= Fred Pigott =

English rock climber (1895 – 28 July 1979)

Alfred Sefton "Fred" Pigott (1895 – 28 July 1979) was a leading English rock climber of the 1920s and 1930s.

==Personal life==
Fred Pigott attended Manchester Grammar School and in World War I joined the Royal Fusiliers. While serving as a sniper, he received a gangrenous wound that deformed his hand and caused his discharge from the army. He became a sugar merchant in Stockport and had two sons, Geoffrey and Hugh, with his wife Frances.

==Climbing==
Pigott climbed extensively with Morley Wood, mostly leading. They pioneered many routes in the Peak District including Stanage Edge and The Roaches and he later moved to mountains including new routes at Glen Coe, Ben Nevis, the Inaccessible Pinnacle and the 3rd ascent of the central buttress of Scafell in 1923. Pigott's Climb (VS, 5a, 1924) on the East Buttress of Clogwyn Du'r Arddu set new standards for exposure.

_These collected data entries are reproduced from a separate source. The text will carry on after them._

-- ==== Sys2Proof/Tests/Slice0.lean ====
section
/-! SUPPORT. Tests: the checks of WellFormed, records written out from Table 12-2, the spec's worked examples, and for each
statement that has hypotheses a concrete state and operands that meet them, clause by clause. Numbers stand in the spec. -/

set_option Elab.async false

namespace Sys2Proof.Tests

open Sys2Proof.Machine

/-! ### Helpers -/

/-- The state that a command leaves. -/
def after (c : Instr) (s : State) : State :=
  match exec c s with
  | .next t => t
  | .fault _ => s
  | .refused _ => s

/-- The answer of the last report on its way, when it is a COMPLETION. -/
def lastAnswer (s : State) : Option Answer :=
  match (reportsOnWay s).getLast? with
  | some { time := _, body := .completion _ _ a } => some a
  | _ => none

/-- How a command at a state is answered. -/
def answer (c : Instr) (s : State) : Option Answer :=
  lastAnswer (after c s)

/-- The bodies of the reports on their way. -/
def bodies (s : State) : List ReportBody :=
  (reportsOnWay s).map (fun r => r.body)

/-- The kinds and details of the faults in the list. -/
def faults (s : State) : List (FaultKind × Nat) :=
  s.fl.records.map (fun r => (r.kind, r.detail))

/-- A request of n + 1 full beats from an address. -/
def burst (a : Addr) (n : Fin 16) : Request :=
  { id := 3, addr := a, len := n, size := 5, burst := .incr, exclusive := false }

/-- A beat of data with all its strobes set. -/
def fullBeat (d : BeatData) : WriteBeat :=
  { data := d, strobes := BitVec.allOnes 32 }

/-- An OPEN clip of card slot 8 with label 7 and one required copy. -/
def openClip : Clip :=
  { state := .opened, label := 7, slot := 8, session := 0, camera := 2, required := 1, source := none,
    dests := List.replicate 4 Dest.empty, matchCount := 0, frames := 0, critOpen := 0, warnCount := 0 }

/-- A SOURCE stream of clip 0 with a window of 4096 bytes at 2^33. -/
def sourceStream : Stream :=
  { serial := 5, clip := 0, role := .source, base := 2 ^ 33, length := 4096, next := 2 ^ 33, bytes := 0, expected := 0,
    tailSeen := false, a := 1, b := 0, outstanding := 0 }

/-- Reset with clip 0 open and its source running as stream 0. -/
def ingesting : State :=
  setStream 0 (some sourceStream) (setClip 0 (some openClip) State.reset)

/-- Reset with a pool of two slots of 8192 bytes at 2^34. -/
def pooled : State :=
  State.reset.withFiu { pool := some { base := 2 ^ 34, count := 2, size := 8192 }, serial := 1,
                        slots := List.replicate 2 FrameSlot.empty, stray := 0 }

/-- A view window of 16 by 16 pixels at 2^35. -/
def smallWindow : ViewWindow :=
  { base := 2 ^ 35, width := 16, height := 16, stride := 64 }

/-- Reset with that window as view 0's. -/
def viewing : State :=
  setView 0 { View.reset with window := some smallWindow } State.reset

/-- A fault record of camera 2 at frame 9. -/
def record (id : Nat) (kind : FaultKind) : FaultRecord :=
  { id := id, kind := kind, camera := some 2, clip := some 0, retired := false,
    frame := some (9, { hh := 0, mm := 0, ss := 0, ff := 0 }), position := none, detail := 1, acked := false }

/-! ### Well-formed commands -/

theorem test_request_past_the_space_is_ill_formed :
    (Instr.readRequest (burst 0xFFFFFFFFE0 1)).wellFormed = false ∧
      (Instr.writeRequestAddress (burst 0xFFFFFFFFE0 1)).wellFormed = false ∧
      (Instr.readRequest (burst 0xFFFFFFFFE0 0)).wellFormed = true := by
  decide +kernel

theorem test_read_data_of_no_beat_or_seventeen_is_ill_formed :
    (Instr.forwardedReadData 3 []).wellFormed = false ∧
      (Instr.forwardedReadData 3 (List.replicate 17 { data := 0, resp := .okay })).wellFormed = false ∧
      (Instr.forwardedReadData 3 (List.replicate 16 { data := 0, resp := .okay })).wellFormed = true := by
  decide +kernel

theorem test_tenth_own_read_is_ill_formed :
    (Instr.viewFetchReturn 0 9 [{ data := 0, resp := .okay }]).wellFormed = false ∧
      (Instr.viewFetchReturn 0 8 [{ data := 0, resp := .okay }]).wellFormed = true := by
  decide +kernel

theorem test_unknown_command_with_a_code_of_the_table_is_ill_formed :
    (Instr.unknownCommand 0x91).wellFormed = false ∧ (Instr.unknownCommand 0x92).wellFormed = true := by
  decide +kernel

/-! ### Records written out from Table 12-2, byte 0 last -/

theorem test_decode_pool_set :
    decodeRecord 0x0000000000000000000000000000_0000000000200000_0064_0000002400000000_0000_0001_00000001 =
      .poolSet 0x2400000000 100 0x200000 := by
  decide +kernel

theorem test_decode_stream_open :
    decodeRecord 0x000000001068_0000000000001000_0000000240000000_FF_00_02_0000_0010_00000002 =
      .streamOpen 2 0 255 0x240000000 4096 4200 := by
  decide +kernel

theorem test_decode_clip_open :
    decodeRecord 0x02_03_02_0000ABCD_0000_0020_00000003 = .clipOpen 0xABCD 2 3 2 := by
  decide +kernel

theorem test_decode_camera_set :
    decodeRecord 0x01_03_0014_0064_18_9C40_EA60_05_0000_0030_00000004 = .cameraSet 5 60000 40000 24 100 20 3 1 := by
  decide +kernel

theorem test_decode_fault_ack : decodeRecord 0x00000102_0000_0040_00000005 = .faultAck 258 := by
  decide +kernel

theorem test_decode_look_load :
    decodeRecord 0x0000000500000100_03_0000_0050_00000006 = .lookLoad 3 0x500000100 := by
  decide +kernel

theorem test_decode_bands_set :
    decodeRecord 0x01_FF_0013_000A_04_0009_0000_02_01_0000_0065_00000007 = .bandsSet 1 2 0 9 4 10 19 255 1 := by
  decide +kernel

theorem test_decode_shuttle_go : decodeRecord 0x01_00000014_00_0000_0071_00000008 = .shuttleGo 0 20 1 := by
  decide +kernel

theorem test_decode_panel_bind : decodeRecord 0x01_00_06_04_0000_0080_00000009 = .panelBind 4 6 0 1 := by
  decide +kernel

theorem test_decode_other_code : decodeRecord 0x05_FFFF_0092_00000009 = .unknownCommand 0x92 := by
  decide +kernel

/-! ### Worked examples of the spec -/

/-- Table 3-4 and cases 2 to 4 of Section 3.5.1. -/
theorem test_fingerprints_of_the_worked_files :
    [0x1, 0xFFFFFFFF, 0x10].foldl feedWord (1, 0) = (22, 30) ∧
      [0x1, 0xFFFFFFFF, 0x10, 0x7].foldl feedWord (1, 0) = (29, 59) ∧
      (beatWords 0x0700000001 0x1F 5).foldl feedWord (1, 0) = (9, 11) ∧ [0xFFFFFFFA].foldl feedWord (1, 0) = (0, 0) := by
  decide +kernel

/-- The first beat of case 1, taken by a stream with expected length 12, ends it GOOD with fingerprint 128849018902. -/
theorem test_stream_of_twelve_bytes_ends_good :
    (bodies (streamBeat 0 (2 ^ 33) 0x00000010FFFFFFFF00000001 0xFFF []
      (setStream 0 (some { sourceStream with expected := 12 }) ingesting)).1).head? =
      some (.streamEnd 0 0 .source .good true 12 12 (some 128849018902) none) := by
  decide +kernel

/-- Table 2-1: with expected 6, the four beats of request 1 are taken as TRACKER_CLEAR records; its second slot written in
part is ignored PARTIAL with the sequence seen. -/
theorem test_intake_of_the_worked_requests :
    let start := State.reset.withCir { Intake.reset with expected := 6 }
    let clear := fun (n : BitVec 256) => fullBeat (BitVec.ofNat 256 (2 ^ 32 * 0x33) + n)
    (ringBeat (burst 320 3) [clear 6, fullBeat 0, clear 7, fullBeat 0] 3 start).cir.expected = 8 ∧
      (ringBeat (burst 448 2) [clear 8, fullBeat 0, clear 9] 2 (start.withCir { start.cir with expected := 8 })).cir.queue
        = [{ time := 0, body := .ignored 8 .partly 9 9 }] := by
  decide +kernel

/-- Table 2-3, three of its rows: report A, the consumed count 40, the consumed count 90. -/
theorem test_report_ring_of_the_worked_sequence :
    let start := State.reset.withCir { Intake.reset with p := 62, w := 62 }
    let full := State.reset.withCir { Intake.reset with p := 63, w := 0, queue := [{ time := 0, body := .lamp 0 .off .red 0 }] }
    let last := State.reset.withCir { Intake.reset with p := 65, w := 2, c := 40 }
    let counts := fun (s : State) => (s.cir.p, s.cir.c, s.cir.w, s.cir.queue.length)
    counts (createReport (.lamp 0 .off .red 0) start) = (63, 0, 0, 0) ∧ counts (after (.consumedCountWrite 40) full) = (64, 40, 1, 0) ∧
      counts (after (.consumedCountWrite 30) last) = (65, 40, 2, 0) ∧ counts (after (.consumedCountWrite 90) last) = (65, 65, 2, 0) := by
  decide +kernel

/-- The slot and the camera of Section 5.7.1. -/
def measuring : State :=
  setFrameSlot 0 { FrameSlot.empty with state := .filling, camera := 2, width := 16, height := 16, stride := 128, expected := 64 }
    (setCamera 2 { Camera.reset with configured := true, clipLevel := 60000, hotLevel := 40000 } pooled)

/-- Table 5-5. -/
theorem test_measurement_of_one_beat :
    let d : BeatData := BitVec.ofNat 256 (50000 * (1 + 2 ^ 16 + 2 ^ 32) + 2 ^ 64 * (1000 + 2 ^ 16 * 2000 + 2 ^ 32 * 3000) +
      2 ^ 128 * (10000 * (1 + 2 ^ 16 + 2 ^ 32)) + 2 ^ 192 * (62000 + 100 * (2 ^ 16 + 2 ^ 32)))
    let f := frameSlotAt (bodyBeat (burst 0 15) 0 0 416 d (BitVec.allOnes 32) measuring).1 0
    f.zones = [1, 1, 1, 0, 1, 0] ∧ f.clipped = 1 ∧ f.lumaSum = 77450 ∧ f.candidates = [(4, 1)] ∧ f.signature = 2944993720 ∧
      f.counted = 1 := by
  decide +kernel

/-- Table 6-3: the count of its first frame, and the faults of its fourth, fifth and sixth. -/
theorem test_checks_of_the_worked_frames :
    let cam := { Camera.reset with configured := true, exposureHigh := 100, hysteresis := 20, firstFrame := false }
    let frame := fun (n ff signature : Nat) => { FrameSlot.empty with
      state := .complete, camera := 5, frame := n, signature := signature, timecode := { hh := 1, mm := 0, ss := 20, ff := ff } }
    let at_ := fun (n t signature : Nat) (w : Bool) => setCamera 5
      { cam with lastNumber := some n, lastCount := some t, lastSignature := some signature, warning := w } State.reset
    timecodeCount 24 (frame 480 0 1).timecode = 86880 ∧
      faults (trackFrame (frame 485 5 3) 70 0 (at_ 482 86882 2 true)) = [(.gap, 2)] ∧
      faults (trackFrame (frame 486 9 4) 101 0 (at_ 485 86885 3 false)) = [(.tcBreak, 86886), (.exposureClip, 101)] ∧
      faults (trackFrame (frame 486 9 4) 101 0 (at_ 486 86889 4 true)) = [(.duplicateNumber, 486)] := by
  decide +kernel

/-- Table 6-4, frames 3 and 4. -/
theorem test_tracker_of_the_worked_positions :
    let cam := { Camera.reset with persistence := 3 }
    let entry := fun (x y hits misses : Nat) (r : Bool) =>
      ({ camera := 4, x := x, y := y, hits := hits, misses := misses, reported := r } : TrackerEntry)
    let frame := fun (l : List (Nat × Nat)) => { FrameSlot.empty with camera := 4, candidates := l }
    let tracked := fun (l : List TrackerEntry) => setCamera 4 cam (State.reset.withCtu { CameraTrack.reset with tracker := l })
    let third := trackerSteps (frame [(100, 50), (900, 9)]) (tracked [entry 100 50 2 0 false, entry 700 20 1 1 false])
    let fourth := trackerSteps (frame []) (tracked [entry 100 50 3 0 true, entry 700 20 1 2 false, entry 900 9 1 0 false])
    third.ctu.tracker = [entry 100 50 3 0 true, entry 700 20 1 2 false, entry 900 9 1 0 false] ∧
      faults third = [(.stuckPixel, 3)] ∧
      fourth.ctu.tracker = [entry 100 50 3 1 true, entry 900 9 1 1 false] := by
  decide +kernel

/-- Table 6-5, frame ends 3 and 6. -/
theorem test_pairing_of_the_worked_frames :
    let held := fun (right : Bool) (t mean : Nat) =>
      ({ right := right, frame := 1, timecode := { hh := 23, mm := 59, ss := 59, ff := 22 }, count := t, mean := mean,
         clip := none, label := 0 } : HeldRecord)
    let cam := { Camera.reset with configured := true, firstFrame := false }
    let paired := fun (q : List HeldRecord) => setPair 0 { isSet := true, left := 0, right := 1, tolerance := 500, queue := q }
      (setCamera 0 cam (setCamera 1 cam State.reset))
    let third := stereoStep { FrameSlot.empty with camera := 1, timecode := { hh := 23, mm := 59, ss := 59, ff := 23 } } cam 20050
      (paired [held false 2073598 20000, held false 2073599 20100])
    let sixth := stereoStep { FrameSlot.empty with camera := 1, timecode := { hh := 0, mm := 0, ss := 0, ff := 1 } } cam 21800
      (paired [held false 1 21000])
    faults third = [(.stereoUnpaired, 0)] ∧ (pairAt third 0).queue = [] ∧ faults sixth = [(.stereoExposure, 1376277800)] := by
  decide +kernel

/-- Table 8-7 with the blend of R124, the paths of R125, and G of Table 8-8's stage 1. -/
theorem test_pixel_of_the_worked_case :
    let curve := (List.range 17).map (fun i => 2048 * i) ++ (List.range 16).map (fun i => 32768 + 1024 * (i + 1))
    let look : Look :=
      { lift := { r := -1000, g := 0, b := 500 }, gain := { r := 20480, g := 16384, b := 12288 }
        curve := { r := curve, g := curve, b := curve }
        matrix := { r := { r := 4506, g := -205, b := -205 }, g := { r := -205, g := 4506, b := -205 }
                    b := { r := -205, g := -205, b := 4506 } }
        curveBypass := false, matrixBypass := false }
    let x : Rgb Nat := { r := 40000, g := 30000, b := 20000 }
    graded look x = { r := 664, g := 471, b := 209 } ∧
      blend (graded look x) { r := 512, g := 512, b := 512 } 64 = { r := 626, g := 481, b := 285 } ∧
      outputs x = { r := 624, g := 468, b := 312 } ∧ zoneColour defaultZones x = { r := 0, g := 700, b := 0 } ∧
      stageLiftGain 65535 4095 65535 = 65535 ∧ stageLiftGain 2000 (-4096) 16384 = 0 := by
  decide +kernel

/-- Section 9.6.1: the source beats of the worked read, and its five own reads. -/
theorem test_translation_of_the_worked_read :
    let window : ViewWindow := { base := 2 ^ 36, width := 1920, height := 1080, stride := 7680 }
    let pin : Pin := { slot := 0, generation := 1, frame := 9, width := 4096, height := 2160, stride := 32768 }
    let set := { Settings.reset with on := true, x0 := 100, y0 := 40, decimation := 2, hFlip := true, overlayAddress := 4096,
                                     overlayStride := 7680, strip1 := { start := 0, count := 64 } }
    let copies : FrameCopies := { lookA := identityLook, lookB := none, bands := [], strips := [{ start := 0, count := 64 }],
                                  zones := defaultZones, clipLevel := 65535 }
    let s := setView 0 { View.reset with window := some window, current := set, pin := some pin, copies := some copies } pooled
    ((viewAt (viewRead 0 7 10 0 16 window s) 0).reads.map (fun r => r.reads.map (fun o => (o.addr, o.beats)))) =
      [[(2 ^ 34 + 1995808, 16), (2 ^ 34 + 1995808 + 512, 16), (2 ^ 34 + 1995808 + 1024, 16), (2 ^ 34 + 1995808 + 1536, 16),
        (4096 + 76800, 16)]] := by
  decide +kernel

Jack Longland wrote 'it was impossible to ruffle him or to imagine him flustered, much less frightened'.

Pigott was a member of The Rucksack Club including being its president for two years and on its committee from 1921 to 1971 without interruption. He was a pioneer with Morley Wood of using natural chockstones and later machine nuts for protection. He wrote a chapter in the book Recent Developments on Gritstone.

Fred Pigott was involved in mountain rescue and, from 1932, the Mountain Rescue Committee becoming secretary, chairman and president. He received the OBE for services to the
Mountain Rescue Committee in the 1964 New Year Honours.